Epidemiología del queratoacantoma
en el Hospital General “Dr. Manuel Gea González”

Keratoachantoma`s epidemiology at the “Dr. Manuel Gea González” General Hospital

Diana Sugey Vera Izaguirre*, Verónica Narváez Rosales*, Lucía Rangel Gamboa*,
Sonia Tousaint Caire**, Verónica Fonte Ávalos***, Judith Domínguez Cherit****.
*Residente de Cirugía Dermatológica, **Médico Adscrito del Departamento de Histopatología
***Médico Adscrito del Departamento de Cirugía Dermatolológica
****Jefe del Departamento de Cirugía Dermatológica
Hospital General “Dr. Manuel Gea González”, México D. F.


Resumen

ANTECEDENTES: El queratoacantoma es una lesión cutánea común, de rápido crecimiento con una apariencia y curso clínico característico; también se le reconoce como un carcinoma epidermoide de bajo grado o abortivo.

OBJETIVO: Describir los aspectos epidemiológicos de los casos de queratoacantoma confirmados por estudio histológico en la población que acude al Departamento de Dermatología del Hospital General “Dr. Manuel Gea González”.

MATERIAL Y MÉTODOS: Estudio transversal, retrospectivo, descriptivo y observacional de los casos de queratoacantoma en el Departamento de Dermatología en el periodo de 1994 a 2007. Se utilizó estadística descriptiva para análisis de resultados.

RESULTADOS: Se estudiaron 28 pacientes, 15 de sexo femenino y 13 de sexo masculino, de edades entre 24 y 82 años.
De éstos, 15 se localizaron en cara, 11 en extremidades y dos en tronco.

CONCLUSIONES: El queratoacantoma es un tumor de crecimiento rápido, se considera un carcinoma epidermoide que se presenta en ambos sexos y predomina en cara y extremidades.

Palabras clave: QUERATOACANTOMA


Abstract

BACKGROUND: Keratoacanthoma is a common, rapidly growing skin lesion with a distinctive appearance and clinical course; it is also regarded as a low-grade or abortive squamous cell carcinoma.

OBJECTIVE: To obtain the epidemiologic features of keratoacanthoma with their clinical and histological characteristics in population attending at the Service of Dermatology at the “Dr.

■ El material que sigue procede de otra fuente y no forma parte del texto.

-- ==== Sys2Proof/Laws/Reader.lean ====
section
/-! SUPPORT. What a received byte can do to the reader, and what a completed frame can do in the wait that accepts it. -/

namespace Sys2Proof.Machine

/-- Everything a byte that completes no frame can do: nothing outside a wait; in one, the reader's own registers by the table. -/
theorem takeByte_next {s t : State} {b : Byte} (h : s.takeByte b = .next t) :
    (s.phase.isWait = false ∧ t = s) ∨ (s.phase.isWait = true ∧ s.rs ≠ .check ∧ s.rs ≠ .done ∧ t = s.readerStep b) := by
  unfold State.takeByte at h
  split at h
  · next hw =>
    split at h
    · cases h
    · cases h
    all_goals
      next hr => right; refine ⟨hw, by rw [hr]; decide, by rw [hr]; decide, by simpa using h.symm⟩
  · next hw => exact .inl ⟨by simpa using hw, by simpa using h.symm⟩

/-- Everything a FLAG that ends no accepted frame can do. -/
theorem takeIdleFlag_next {s t : State} (h : s.takeIdleFlag = .next t) :
    (s.phase.isWait = false ∧ t = s) ∨
      (s.phase.isWait = true ∧ (s.rs = .start ∨ s.rs = .flagSeen ∨ s.rs = .addressSeen ∨ s.rs = .controlSeen) ∧
        t = { s with rs := .flagSeen }) ∨
      (s.phase.isWait = true ∧ (s.rs = .bccOk ∨ s.rs = .collecting) ∧ t = s.readerStop) := by
  unfold State.takeIdleFlag at h
  split at h
  · next hw => split at h <;> simp_all
  · next hw => exact .inl ⟨by simpa using hw, by simpa using h.symm⟩

/-- Every way the reader steps, by the table of R162. -/
theorem readerStep_cases (s : State) (b : Byte) :
    (readerNext (s.phase.expAddr s.params) s.phase.accept s.ctl s.rs b = .controlSeen ∧
        s.readerStep b = { s with ctl := b, rs := .controlSeen }) ∨
      (readerNext (s.phase.expAddr s.params) s.phase.accept s.ctl s.rs b = .collecting ∧
        s.readerStep b = { s.appendRaw b with rs := .collecting }) ∨
      (readerNext (s.phase.expAddr s.params) s.phase.accept s.ctl s.rs b ≠ .controlSeen ∧
        readerNext (s.phase.expAddr s.params) s.phase.accept s.ctl s.rs b ≠ .collecting ∧
        s.readerStep b =
          { s with rs := readerNext (s.phase.expAddr s.params) s.phase.accept s.ctl s.rs b }) := by
  unfold State.readerStep
  split
  · next h => exact .inl ⟨h, rfl⟩
  · next h => exact .inr (.inl ⟨h, rfl⟩)
  · next h1 h2 => exact .inr (.inr ⟨h1, h2, rfl⟩)

/-- A header is remembered only for a control byte of the accepted set. -/
theorem readerNext_controlSeen {a : Byte} {accept : List Byte} {ctl : Byte} {rs : ReaderState} {b : Byte}
    (h : readerNext a accept ctl rs b = .controlSeen) : rs = .addressSeen ∧ b ≠ FLAG ∧ b ∈ accept := by
  cases rs <;> simp only [readerNext] at h <;> (repeat' split at h) <;> simp_all

/-- Collection goes on, or begins after an information header, with a byte that is no FLAG. -/
theorem readerNext_collecting {a : Byte} {accept : List Byte} {ctl : Byte} {rs : ReaderState} {b : Byte}
    (h : readerNext a accept ctl rs b = .collecting) :
    b ≠ FLAG ∧ (rs = .collecting ∨ rs = .bccOk ∧ isInfo ctl = true) := by
  cases rs <;> simp only [readerNext] at h <;> (repeat' split at h) <;> simp_all

/-- The transient states are entered by a FLAG alone. -/
theorem readerNext_settled {a : Byte} {accept : List Byte} {ctl : Byte} {rs : ReaderState} {b : Byte} (hb : b ≠ FLAG)
    (h1 : rs ≠ .check) (h2 : rs ≠ .done) :
    readerNext a accept ctl rs b ≠ .check ∧ readerNext a accept ctl rs b ≠ .done := by
  cases rs <;> simp only [readerNext] <;> (repeat' split) <;> simp_all

/-- BCC_OK is entered from CONTROL_SEEN alone (R154). -/
theorem readerNext_bccOk {a : Byte} {accept : List Byte} {ctl : Byte} {rs : ReaderState} {b : Byte}
    (h : readerNext a accept ctl rs b = .bccOk) : rs = .controlSeen := by
  cases rs <;> simp only [readerNext] at h <;> (repeat' split at h) <;> simp_all

/-- The control bytes a phase accepts are the ones whose frame kind it reacts to (R165, R166). -/
theorem accept_subset (p : Phase) : ∀ c ∈ p.accept, c ∈ controlBytes := by cases p <;> decide

/-! ### Completed frames -/

theorem onRR_cases (s : State) (t : Toggle) :
    (t = (!s.sendToggle) ∧ s.onRR t = s.readerStop.flipSendToggle.countValid.complete .ok s.opLen) ∨
      (t = s.sendToggle ∧ s.onRR t = s.readerInit) := by
  unfold State.onRR
  split
  · next h => exact .inl ⟨h, rfl⟩
  · next h => exact .inr ⟨by cases t <;> cases hs : s.sendToggle <;> simp_all, rfl⟩

theorem onREJ_cases (s : State) :
    (s.params.rejConsumesRetry = true ∧
        s.onREJ = s.readerStop.disarm.countInvalid.countRetransmission.attempt .sendOp) ∨
      (s.params.rejConsumesRetry = false ∧
        s.onREJ = s.readerStop.disarm.countInvalid.countRetransmission.retransmit .sendOp) := by
  unfold State.onREJ
  dsimp only
  cases h : s.params.rejConsumesRetry
  · exact .inr ⟨rfl, rfl⟩
  · exact .inl ⟨rfl, rfl⟩

theorem onInfo_cases (s : State) (t : Toggle) :
    (∃ why, checkPayload s.params.maxPayload s.rawBytes s.ovf = .reject why ∧
        s.onInfo t = s.readerStop.countInvalid.transmit (s.replyFrame (controlOfREJ s.expectToggle)) .recvTxRej) ∨
      (∃ payload, checkPayload s.params.maxPayload s.rawBytes s.ovf = .accept payload ∧
        (t ≠ s.expectToggle ∧
            s.onInfo t = s.readerStop.countDuplicate.transmit (s.replyFrame (controlOfRR s.expectToggle)) .recvTxDup ∨
          t = s.expectToggle ∧
            s.onInfo t =
              (s.readerStop.storePayload payload).flipExpectToggle.countValid.transmit (s.replyFrame (controlOfRR (!t)))
                .recvTxAck)) := by
  unfold State.onInfo
  cases h : checkPayload s.params.maxPayload s.rawBytes s.ovf with
  | reject why => exact .inl ⟨why, rfl, rfl⟩
  | accept payload =>
    refine .inr ⟨payload, rfl, ?_⟩
    by_cases ht : t = s.expectToggle
    · exact .inr ⟨ht, by simp [ht]⟩
    · exact .inl ⟨ht, by simp [ht]⟩

/-- The frame a FLAG completes is the one whose control byte is remembered. -/
theorem heldFrame_some {s : State} {i : Instr} (h : s.heldFrame = some i) :
    (s.rs = .bccOk ∨ s.rs = .collecting ∧ isInfo s.ctl = true) ∧ decodeControl s.ctl = .ok i := by
  unfold State.heldFrame at h
  split at h
  · next hr => exact ⟨.inl hr, by revert h; cases decodeControl s.ctl <;> simp [Except.toOption]⟩
  · next hr =>
    split at h
    · next hi => exact ⟨.inr ⟨hr, hi⟩, by revert h; cases decodeControl s.ctl <;> simp [Except.toOption]⟩
    · cases h
  all_goals cases h

end Sys2Proof.Machine
end

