-- ==== Sys2Proof/Laws/Ports.lean ====
section
/-! SUPPORT. The status registers as sums of their fields (spec/10_state.md R46). -/

namespace Sys2Proof.Machine

theorem toNat_srStatus (s : State) :
    s.srStatus.toNat =
      s.ovf.toNat * 2 ^ 18 + s.phase.code.toNat * 2 ^ 14 + s.rs.code.toNat * 2 ^ 11 + s.armed.toNat * 2 ^ 10
        + s.statsValid.toNat * 2 ^ 9 + s.expectToggle.toNat * 2 ^ 8 + s.sendToggle.toNat * 2 ^ 7 + (roleCode s.role).toNat * 2 ^ 6
        + s.sess.code.toNat * 2 ^ 5 + s.busy.toNat * 2 ^ 4 + s.done.toNat * 2 ^ 3 + s.status.code.toNat := by
  simp only [State.srStatus, toNat_append_eq, BitVec.toNat_ofBool, BitVec.toNat_ofNat]
  omega

theorem toNat_srResultLen (s : State) : s.srResultLen.toNat = s.rxLen.toNat * 2 ^ 16 + s.resultLen.toNat := by
  simp only [State.srResultLen, toNat_append_eq]

theorem toNat_srConfig (s : State) : s.srConfig.toNat = s.timeoutDuration.toNat * 2 ^ 8 + s.retryLimit.toNat := by
  simp only [State.srConfig, toNat_append_eq, BitVec.toNat_ofNat]; omega

theorem toNat_srProgress (s : State) :
    s.srProgress.toNat = s.ctl.toNat * 2 ^ 24 + s.remaining.toNat * 2 ^ 8 + s.tries.toNat := by
  simp only [State.srProgress, toNat_append_eq]; omega

theorem toNat_srLengths (s : State) : s.srLengths.toNat = s.rawLen.toNat % 2 ^ 16 * 2 ^ 16 + s.opLen.toNat := by
  simp only [State.srLengths, toNat_append_eq, BitVec.toNat_setWidth]

end Sys2Proof.Machine
end

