-- ==== Sys2Proof/Tests/Slice0.lean ====
section
/-! SUPPORT. Tests of one step each, expected results from spec/, and for every statement a state and operands that meet its hypotheses. -/

namespace Sys2Proof.Tests

open Sys2Proof Sys2Proof.Machine

/-- The next state, if there is one. -/
def nextOf : Result → Option State
  | .next s => some s
  | .fault _ | .refused _ => none

/-- An engine of the reset instance, in a session with a retry limit of 2 and a timeout of 3, in phase `p`, the events `es` to come. -/
def inPhase (p : Phase) (es : List Event) : State :=
  { State.reset with
    phase := p, sess := if p.isOpening then .closed else .opened, retryLimit := 2, timeoutDuration := 3, events := es }

/-- The same with a complete header for control byte `c` held by the reader. -/
def holding (p : Phase) (c : Byte) (es : List Event) : State := { inPhase p es with rs := .bccOk, ctl := c }

/-- A receiver of toggle `t` collecting, with the bytes `region` collected. -/
def collecting (t : Toggle) (region : List Byte) (es : List Event) : State :=
  { inPhase .recvWait es with
    rs := .collecting, ctl := C_I0, expectToggle := t, raw := Memory.writeBytes [] 0 region, rawLen := BitVec.ofNat 18 region.length }

/-- An idle engine without a session. -/
def closedIdle (es : List Event) : State := { State.reset with events := es }

/-! ### WellFormed: an ill-formed term for each check -/

theorem test_wellFormed_open_zero_timeout : (Instr.openCmd .initiator 3 0).wellFormed Config.params = false := by decide
theorem test_wellFormed_send_over_max : (Instr.sendCmd 17).wellFormed Config.params = false := by decide
theorem test_wellFormed_escAny_flag : (Instr.escAny 0x7E).wellFormed Config.params = false := by decide
theorem test_wellFormed_escAny_5E : (Instr.escAny 0x5E).wellFormed Config.params = false := by decide
theorem test_wellFormed_escAny_5D : (Instr.escAny 0x5D).wellFormed Config.params = false := by decide
theorem test_wellFormed_ok :
    (Instr.sendCmd 16).wellFormed Config.params = true ∧ (Instr.openCmd .responder 0 1).wellFormed Config.params = true ∧
      (Instr.escAny 0x7D).wellFormed Config.params = true := by decide

/-! ### Decode: words written out from the encodings of 30_encoding.md (R110 to R114, R95, R99) -/

/-- op 00, role 1, reserved 00000, retry_limit 00000011, timeout_duration 0x0003 (95_test_vectors.md V6). -/
theorem test_decode_open :
    decodeTableWord 32 0b00_1_00000_00000011_0000000000000011 = some (.openCmd .responder 3 3) := by decide
theorem test_decode_send : decodeTableWord 32 0b01_00000000000000_0000000000000011 = some (.sendCmd 3) := by decide
theorem test_decode_receive : decodeTableWord 32 0b10_000000000000000000000000000000 = some .receiveCmd := by decide
theorem test_decode_close : decodeTableWord 32 0b11_1_00000000000000000000000000000 = some (.closeCmd true) := by decide
theorem test_decode_set : decodeTableWord 8 0b00000011 = some .set := by decide
theorem test_decode_ua : decodeTableWord 8 0b00000111 = some .ua := by decide
theorem test_decode_disc : decodeTableWord 8 0b00001011 = some .disc := by decide
theorem test_decode_rr0 : decodeTableWord 8 0b10101010 = some .rr0 := by decide
theorem test_decode_rr1 : decodeTableWord 8 0b10101011 = some .rr1 := by decide
theorem test_decode_rej0 : decodeTableWord 8 0b01010100 = some .rej0 := by decide
theorem test_decode_rej1 : decodeTableWord 8 0b01010101 = some .rej1 := by decide
theorem test_decode_i0 : decodeTableWord 8 0b00000000 = some .i0 := by decide
theorem test_decode_i1 : decodeTableWord 8 0b10000000 = some .i1 := by decide
theorem test_decode_flag : decodeTableWord 8 0b01111110 = some .flag := by decide
theorem test_decode_escFlag : decodeTableWord 16 0b01111101_01011110 = some .escFlag := by decide
theorem test_decode_escEsc : decodeTableWord 16 0b01111101_01011101 = some .escEsc := by decide
theorem test_decode_escAny : decodeTableWord 16 0b01111101_01000001 = some (.escAny 0x41) := by decide
theorem test_decode_refused :
    decode (.command 0x01030003) = .error .reservedBit ∧ decode (.byte 0x01) = .error .noSuchControl ∧
      decode (.pair 0x41 0x5E) = .error .notAnEscape ∧ decode (.pair 0x7D 0x7E) = .error .danglingEscape := by decide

Manuel Gea González” General Hospital.

MATERIAL AND METHODS: This is a transversal, retrospective, descriptive and observational study of keratoacanthoma in a General Hospital from 1994 to 2007. Descriptive statistics were used.

RESULTS: We found twenty eight patients, fifteen females and thirteen males. The age ranged from 24 to 82 years, fifteen of them were located in the face, eleven in extremities and two in trunk.

CONCLUSIONS: Keratoacanthoma is a squamous cell carcinoma of rapid grow, present in both sexes and mainly affecting face and limbs.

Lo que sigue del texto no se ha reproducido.